### Work to be completed:
Starting with the line containing "(s.shadow = none" and going on through the line containing "def Obligations.PollIterationDecides : Prop", return the lines of the data below exactly, and only those.

Records from a data collection

# # # # #

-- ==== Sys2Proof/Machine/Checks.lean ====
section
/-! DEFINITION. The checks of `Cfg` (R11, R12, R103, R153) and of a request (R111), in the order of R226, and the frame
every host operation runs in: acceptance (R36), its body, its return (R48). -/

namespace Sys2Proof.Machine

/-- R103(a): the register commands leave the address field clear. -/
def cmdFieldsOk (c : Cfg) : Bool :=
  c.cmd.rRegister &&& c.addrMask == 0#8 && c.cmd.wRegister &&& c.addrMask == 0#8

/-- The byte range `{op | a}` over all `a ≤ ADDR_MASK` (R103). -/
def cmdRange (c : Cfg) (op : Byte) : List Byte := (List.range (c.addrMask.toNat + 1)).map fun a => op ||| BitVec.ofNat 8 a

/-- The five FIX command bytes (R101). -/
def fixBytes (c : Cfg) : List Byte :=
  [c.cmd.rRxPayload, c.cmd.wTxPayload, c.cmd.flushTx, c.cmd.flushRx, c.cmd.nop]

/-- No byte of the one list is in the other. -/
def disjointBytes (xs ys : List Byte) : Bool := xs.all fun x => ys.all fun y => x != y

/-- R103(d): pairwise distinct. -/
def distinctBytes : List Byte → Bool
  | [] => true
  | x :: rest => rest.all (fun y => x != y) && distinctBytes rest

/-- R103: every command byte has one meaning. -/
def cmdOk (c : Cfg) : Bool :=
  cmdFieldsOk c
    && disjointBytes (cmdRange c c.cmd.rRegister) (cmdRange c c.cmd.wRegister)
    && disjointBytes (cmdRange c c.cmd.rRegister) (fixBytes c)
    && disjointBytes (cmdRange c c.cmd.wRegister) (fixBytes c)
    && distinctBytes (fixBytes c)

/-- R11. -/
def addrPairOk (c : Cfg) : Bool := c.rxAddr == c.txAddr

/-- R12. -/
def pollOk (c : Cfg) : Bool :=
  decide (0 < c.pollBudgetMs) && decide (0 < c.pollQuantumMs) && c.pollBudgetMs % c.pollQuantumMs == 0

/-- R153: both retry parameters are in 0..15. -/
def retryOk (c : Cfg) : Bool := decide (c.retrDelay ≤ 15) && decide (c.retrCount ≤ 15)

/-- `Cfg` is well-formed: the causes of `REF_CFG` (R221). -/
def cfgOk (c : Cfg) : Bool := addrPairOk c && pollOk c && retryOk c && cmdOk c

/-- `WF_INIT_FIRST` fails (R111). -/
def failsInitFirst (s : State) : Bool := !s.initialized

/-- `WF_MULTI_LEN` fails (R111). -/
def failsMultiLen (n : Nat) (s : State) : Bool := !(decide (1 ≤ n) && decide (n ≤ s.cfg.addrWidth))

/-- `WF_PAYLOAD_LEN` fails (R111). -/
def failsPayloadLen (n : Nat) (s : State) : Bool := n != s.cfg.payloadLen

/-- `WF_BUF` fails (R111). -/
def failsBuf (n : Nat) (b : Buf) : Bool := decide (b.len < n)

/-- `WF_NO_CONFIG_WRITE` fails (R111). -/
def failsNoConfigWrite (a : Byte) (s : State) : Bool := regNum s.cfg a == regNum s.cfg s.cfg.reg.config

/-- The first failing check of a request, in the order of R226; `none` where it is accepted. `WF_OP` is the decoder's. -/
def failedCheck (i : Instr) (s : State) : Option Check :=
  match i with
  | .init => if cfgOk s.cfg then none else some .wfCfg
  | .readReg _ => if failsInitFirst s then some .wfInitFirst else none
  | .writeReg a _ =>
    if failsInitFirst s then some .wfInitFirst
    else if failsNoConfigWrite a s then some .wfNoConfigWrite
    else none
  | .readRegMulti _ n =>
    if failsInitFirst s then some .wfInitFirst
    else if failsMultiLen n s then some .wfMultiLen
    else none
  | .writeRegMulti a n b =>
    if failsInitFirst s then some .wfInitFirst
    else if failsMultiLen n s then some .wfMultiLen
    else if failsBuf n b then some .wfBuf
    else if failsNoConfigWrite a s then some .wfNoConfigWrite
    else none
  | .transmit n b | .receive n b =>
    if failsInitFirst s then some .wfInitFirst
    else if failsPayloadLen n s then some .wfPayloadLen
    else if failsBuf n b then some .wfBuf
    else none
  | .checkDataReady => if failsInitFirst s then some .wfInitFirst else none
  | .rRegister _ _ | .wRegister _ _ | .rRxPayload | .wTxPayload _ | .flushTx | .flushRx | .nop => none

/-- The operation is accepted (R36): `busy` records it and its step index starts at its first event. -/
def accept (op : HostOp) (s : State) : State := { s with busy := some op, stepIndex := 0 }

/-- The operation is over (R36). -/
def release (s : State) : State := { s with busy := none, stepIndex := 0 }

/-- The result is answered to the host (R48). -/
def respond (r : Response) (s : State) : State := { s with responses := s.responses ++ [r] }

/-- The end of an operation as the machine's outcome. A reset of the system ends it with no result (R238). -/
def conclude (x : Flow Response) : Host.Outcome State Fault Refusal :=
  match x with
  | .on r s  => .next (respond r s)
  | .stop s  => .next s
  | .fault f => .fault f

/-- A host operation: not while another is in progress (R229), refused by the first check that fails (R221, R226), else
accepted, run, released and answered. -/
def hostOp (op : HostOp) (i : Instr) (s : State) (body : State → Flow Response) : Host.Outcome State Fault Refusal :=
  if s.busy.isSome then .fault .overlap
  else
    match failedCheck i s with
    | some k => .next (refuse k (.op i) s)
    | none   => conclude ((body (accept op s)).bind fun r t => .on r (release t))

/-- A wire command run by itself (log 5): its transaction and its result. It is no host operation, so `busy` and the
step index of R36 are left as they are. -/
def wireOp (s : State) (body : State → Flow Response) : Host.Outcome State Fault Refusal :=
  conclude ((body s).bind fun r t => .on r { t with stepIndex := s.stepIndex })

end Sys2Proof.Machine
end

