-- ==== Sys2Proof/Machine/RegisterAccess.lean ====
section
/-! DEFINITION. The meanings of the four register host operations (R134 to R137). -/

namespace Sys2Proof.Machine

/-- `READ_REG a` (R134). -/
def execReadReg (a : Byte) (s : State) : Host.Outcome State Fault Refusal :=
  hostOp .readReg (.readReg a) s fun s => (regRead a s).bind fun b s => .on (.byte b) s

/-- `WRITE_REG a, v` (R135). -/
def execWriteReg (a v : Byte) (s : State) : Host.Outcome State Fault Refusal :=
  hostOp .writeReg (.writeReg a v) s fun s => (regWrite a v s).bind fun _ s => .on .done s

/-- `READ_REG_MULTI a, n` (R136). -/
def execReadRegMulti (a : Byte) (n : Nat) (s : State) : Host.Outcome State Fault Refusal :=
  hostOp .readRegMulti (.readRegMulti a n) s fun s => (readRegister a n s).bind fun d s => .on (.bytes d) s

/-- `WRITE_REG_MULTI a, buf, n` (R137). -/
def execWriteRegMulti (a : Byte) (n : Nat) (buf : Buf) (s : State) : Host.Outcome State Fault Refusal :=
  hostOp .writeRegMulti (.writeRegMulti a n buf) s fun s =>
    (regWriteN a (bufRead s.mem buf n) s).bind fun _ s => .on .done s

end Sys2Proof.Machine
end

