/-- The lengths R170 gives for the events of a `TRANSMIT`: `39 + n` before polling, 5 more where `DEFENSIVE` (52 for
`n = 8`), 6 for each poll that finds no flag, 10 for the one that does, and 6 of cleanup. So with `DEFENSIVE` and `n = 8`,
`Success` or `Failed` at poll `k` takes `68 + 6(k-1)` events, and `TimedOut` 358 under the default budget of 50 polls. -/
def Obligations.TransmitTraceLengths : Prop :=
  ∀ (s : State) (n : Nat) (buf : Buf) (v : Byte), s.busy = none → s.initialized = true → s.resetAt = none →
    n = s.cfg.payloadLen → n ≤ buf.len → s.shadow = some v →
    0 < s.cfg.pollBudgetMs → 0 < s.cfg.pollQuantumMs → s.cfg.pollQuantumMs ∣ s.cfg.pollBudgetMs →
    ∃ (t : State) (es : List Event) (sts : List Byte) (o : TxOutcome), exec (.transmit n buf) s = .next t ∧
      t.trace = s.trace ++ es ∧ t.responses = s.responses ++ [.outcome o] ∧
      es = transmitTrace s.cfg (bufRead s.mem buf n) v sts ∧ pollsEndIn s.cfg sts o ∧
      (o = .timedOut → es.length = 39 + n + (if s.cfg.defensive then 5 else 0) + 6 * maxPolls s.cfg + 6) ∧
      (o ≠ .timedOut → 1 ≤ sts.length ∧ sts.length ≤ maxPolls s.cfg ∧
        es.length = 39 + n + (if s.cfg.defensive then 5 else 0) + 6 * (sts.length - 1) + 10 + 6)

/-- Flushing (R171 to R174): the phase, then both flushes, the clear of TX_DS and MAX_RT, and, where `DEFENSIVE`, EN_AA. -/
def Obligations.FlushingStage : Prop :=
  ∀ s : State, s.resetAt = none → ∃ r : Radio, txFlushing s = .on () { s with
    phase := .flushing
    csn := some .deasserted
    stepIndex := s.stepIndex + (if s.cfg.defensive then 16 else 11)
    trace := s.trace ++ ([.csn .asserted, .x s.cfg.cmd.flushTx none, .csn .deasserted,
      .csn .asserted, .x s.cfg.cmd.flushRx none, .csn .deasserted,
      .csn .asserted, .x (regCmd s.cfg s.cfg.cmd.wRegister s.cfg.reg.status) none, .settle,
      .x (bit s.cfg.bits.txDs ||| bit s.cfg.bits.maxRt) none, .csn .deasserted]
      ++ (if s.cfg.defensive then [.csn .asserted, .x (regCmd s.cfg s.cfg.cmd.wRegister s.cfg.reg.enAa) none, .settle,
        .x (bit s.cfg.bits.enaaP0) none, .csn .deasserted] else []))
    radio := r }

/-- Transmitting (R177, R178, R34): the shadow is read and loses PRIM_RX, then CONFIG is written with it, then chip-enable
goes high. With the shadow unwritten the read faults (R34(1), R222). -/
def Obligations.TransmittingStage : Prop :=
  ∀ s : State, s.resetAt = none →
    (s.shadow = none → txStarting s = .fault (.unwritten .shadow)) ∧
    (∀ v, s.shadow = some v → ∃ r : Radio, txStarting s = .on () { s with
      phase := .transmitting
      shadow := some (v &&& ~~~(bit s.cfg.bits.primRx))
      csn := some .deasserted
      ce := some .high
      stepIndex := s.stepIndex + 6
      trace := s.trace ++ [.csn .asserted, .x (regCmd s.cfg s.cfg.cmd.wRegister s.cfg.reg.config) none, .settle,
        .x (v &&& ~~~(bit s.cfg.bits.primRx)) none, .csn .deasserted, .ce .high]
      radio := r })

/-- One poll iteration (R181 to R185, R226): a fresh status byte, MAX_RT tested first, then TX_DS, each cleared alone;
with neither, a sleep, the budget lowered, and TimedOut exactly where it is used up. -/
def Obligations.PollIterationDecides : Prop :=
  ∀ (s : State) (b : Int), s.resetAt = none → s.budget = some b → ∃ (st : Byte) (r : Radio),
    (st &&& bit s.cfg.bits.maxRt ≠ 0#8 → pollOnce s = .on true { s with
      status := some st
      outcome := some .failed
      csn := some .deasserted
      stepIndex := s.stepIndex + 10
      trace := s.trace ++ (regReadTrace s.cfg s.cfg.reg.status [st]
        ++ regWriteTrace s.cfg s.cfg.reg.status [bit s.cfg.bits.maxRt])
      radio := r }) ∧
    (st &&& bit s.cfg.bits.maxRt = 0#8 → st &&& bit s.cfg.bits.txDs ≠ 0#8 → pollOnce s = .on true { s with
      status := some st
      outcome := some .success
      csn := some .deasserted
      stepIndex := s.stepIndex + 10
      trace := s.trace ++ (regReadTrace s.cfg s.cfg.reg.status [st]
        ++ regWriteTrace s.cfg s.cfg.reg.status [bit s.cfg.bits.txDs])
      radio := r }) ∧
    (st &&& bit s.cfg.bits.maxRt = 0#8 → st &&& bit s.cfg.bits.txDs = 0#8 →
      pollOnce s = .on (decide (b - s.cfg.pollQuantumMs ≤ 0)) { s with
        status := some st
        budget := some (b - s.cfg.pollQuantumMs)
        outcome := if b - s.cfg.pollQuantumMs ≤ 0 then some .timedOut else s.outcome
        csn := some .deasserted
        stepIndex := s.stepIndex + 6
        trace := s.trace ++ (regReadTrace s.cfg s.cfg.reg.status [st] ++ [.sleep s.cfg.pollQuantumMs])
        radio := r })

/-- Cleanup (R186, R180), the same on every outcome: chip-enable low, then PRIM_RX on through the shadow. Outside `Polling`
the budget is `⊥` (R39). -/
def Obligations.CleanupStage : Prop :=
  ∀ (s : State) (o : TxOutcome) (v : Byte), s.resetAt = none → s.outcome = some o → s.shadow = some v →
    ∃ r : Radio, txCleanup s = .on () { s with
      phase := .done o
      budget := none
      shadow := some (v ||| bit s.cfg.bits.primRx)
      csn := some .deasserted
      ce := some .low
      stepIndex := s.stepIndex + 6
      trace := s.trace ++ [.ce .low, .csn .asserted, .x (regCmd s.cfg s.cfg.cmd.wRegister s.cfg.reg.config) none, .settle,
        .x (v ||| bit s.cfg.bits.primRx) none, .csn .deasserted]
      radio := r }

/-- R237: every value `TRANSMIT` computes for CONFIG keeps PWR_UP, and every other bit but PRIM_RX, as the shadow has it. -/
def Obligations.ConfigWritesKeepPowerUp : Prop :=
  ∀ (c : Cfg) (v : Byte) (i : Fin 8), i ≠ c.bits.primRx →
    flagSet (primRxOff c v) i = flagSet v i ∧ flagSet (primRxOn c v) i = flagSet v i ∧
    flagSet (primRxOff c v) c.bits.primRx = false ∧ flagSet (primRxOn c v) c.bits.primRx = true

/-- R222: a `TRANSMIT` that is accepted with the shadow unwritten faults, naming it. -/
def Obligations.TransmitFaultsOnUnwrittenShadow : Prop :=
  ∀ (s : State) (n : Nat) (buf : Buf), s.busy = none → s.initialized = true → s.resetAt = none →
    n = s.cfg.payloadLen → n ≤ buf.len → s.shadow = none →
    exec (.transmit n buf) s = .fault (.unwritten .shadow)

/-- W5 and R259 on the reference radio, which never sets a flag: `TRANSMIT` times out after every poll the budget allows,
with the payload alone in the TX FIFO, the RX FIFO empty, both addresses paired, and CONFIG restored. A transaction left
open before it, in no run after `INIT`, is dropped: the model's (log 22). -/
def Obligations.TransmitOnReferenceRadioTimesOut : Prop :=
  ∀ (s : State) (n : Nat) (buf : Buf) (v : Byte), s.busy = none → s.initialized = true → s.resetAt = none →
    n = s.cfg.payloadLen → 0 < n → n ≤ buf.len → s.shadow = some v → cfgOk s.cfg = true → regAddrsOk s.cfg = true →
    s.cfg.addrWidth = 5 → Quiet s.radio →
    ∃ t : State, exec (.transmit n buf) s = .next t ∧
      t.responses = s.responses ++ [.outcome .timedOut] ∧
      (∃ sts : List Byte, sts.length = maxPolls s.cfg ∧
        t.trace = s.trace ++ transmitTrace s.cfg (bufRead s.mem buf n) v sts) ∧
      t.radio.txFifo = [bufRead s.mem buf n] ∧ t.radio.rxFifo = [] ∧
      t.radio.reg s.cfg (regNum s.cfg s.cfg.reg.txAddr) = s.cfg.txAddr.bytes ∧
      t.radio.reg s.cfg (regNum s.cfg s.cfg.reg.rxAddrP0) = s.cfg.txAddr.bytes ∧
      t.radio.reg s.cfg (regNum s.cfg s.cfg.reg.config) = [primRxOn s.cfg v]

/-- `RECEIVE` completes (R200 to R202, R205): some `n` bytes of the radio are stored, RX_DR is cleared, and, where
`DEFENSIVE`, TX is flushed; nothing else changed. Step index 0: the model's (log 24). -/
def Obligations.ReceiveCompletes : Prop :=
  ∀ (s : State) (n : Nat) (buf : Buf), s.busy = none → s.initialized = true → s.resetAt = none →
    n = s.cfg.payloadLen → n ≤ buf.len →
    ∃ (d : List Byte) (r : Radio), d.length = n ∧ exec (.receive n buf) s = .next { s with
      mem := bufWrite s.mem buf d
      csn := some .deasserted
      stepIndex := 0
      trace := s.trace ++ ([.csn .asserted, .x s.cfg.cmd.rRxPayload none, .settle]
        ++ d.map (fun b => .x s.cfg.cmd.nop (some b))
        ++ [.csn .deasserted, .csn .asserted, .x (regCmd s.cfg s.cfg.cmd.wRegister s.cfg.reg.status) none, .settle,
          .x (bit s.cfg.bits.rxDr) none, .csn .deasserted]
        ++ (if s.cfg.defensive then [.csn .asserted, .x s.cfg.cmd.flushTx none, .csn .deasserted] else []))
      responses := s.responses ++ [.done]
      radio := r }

# # # # #

### Written solution:
    (s.shadow = none → txStarting s = .fault (.unwritten .shadow)) ∧
    (∀ v, s.shadow = some v → ∃ r : Radio, txStarting s = .on () { s with
      phase := .transmitting
      shadow := some (v &&& ~~~(bit s.cfg.bits.primRx))
      csn := some .deasserted
      ce := some .high
      stepIndex := s.stepIndex + 6
      trace := s.trace ++ [.csn .asserted, .x (regCmd s.cfg s.cfg.cmd.wRegister s.cfg.reg.config) none, .settle,
        .x (v &&& ~~~(bit s.cfg.bits.primRx)) none, .csn .deasserted, .ce .high]
      radio := r })

/-- One poll iteration (R181 to R185, R226): a fresh status byte, MAX_RT tested first, then TX_DS, each cleared alone;
with neither, a sleep, the budget lowered, and TimedOut exactly where it is used up. -/
def Obligations.PollIterationDecides : Prop :=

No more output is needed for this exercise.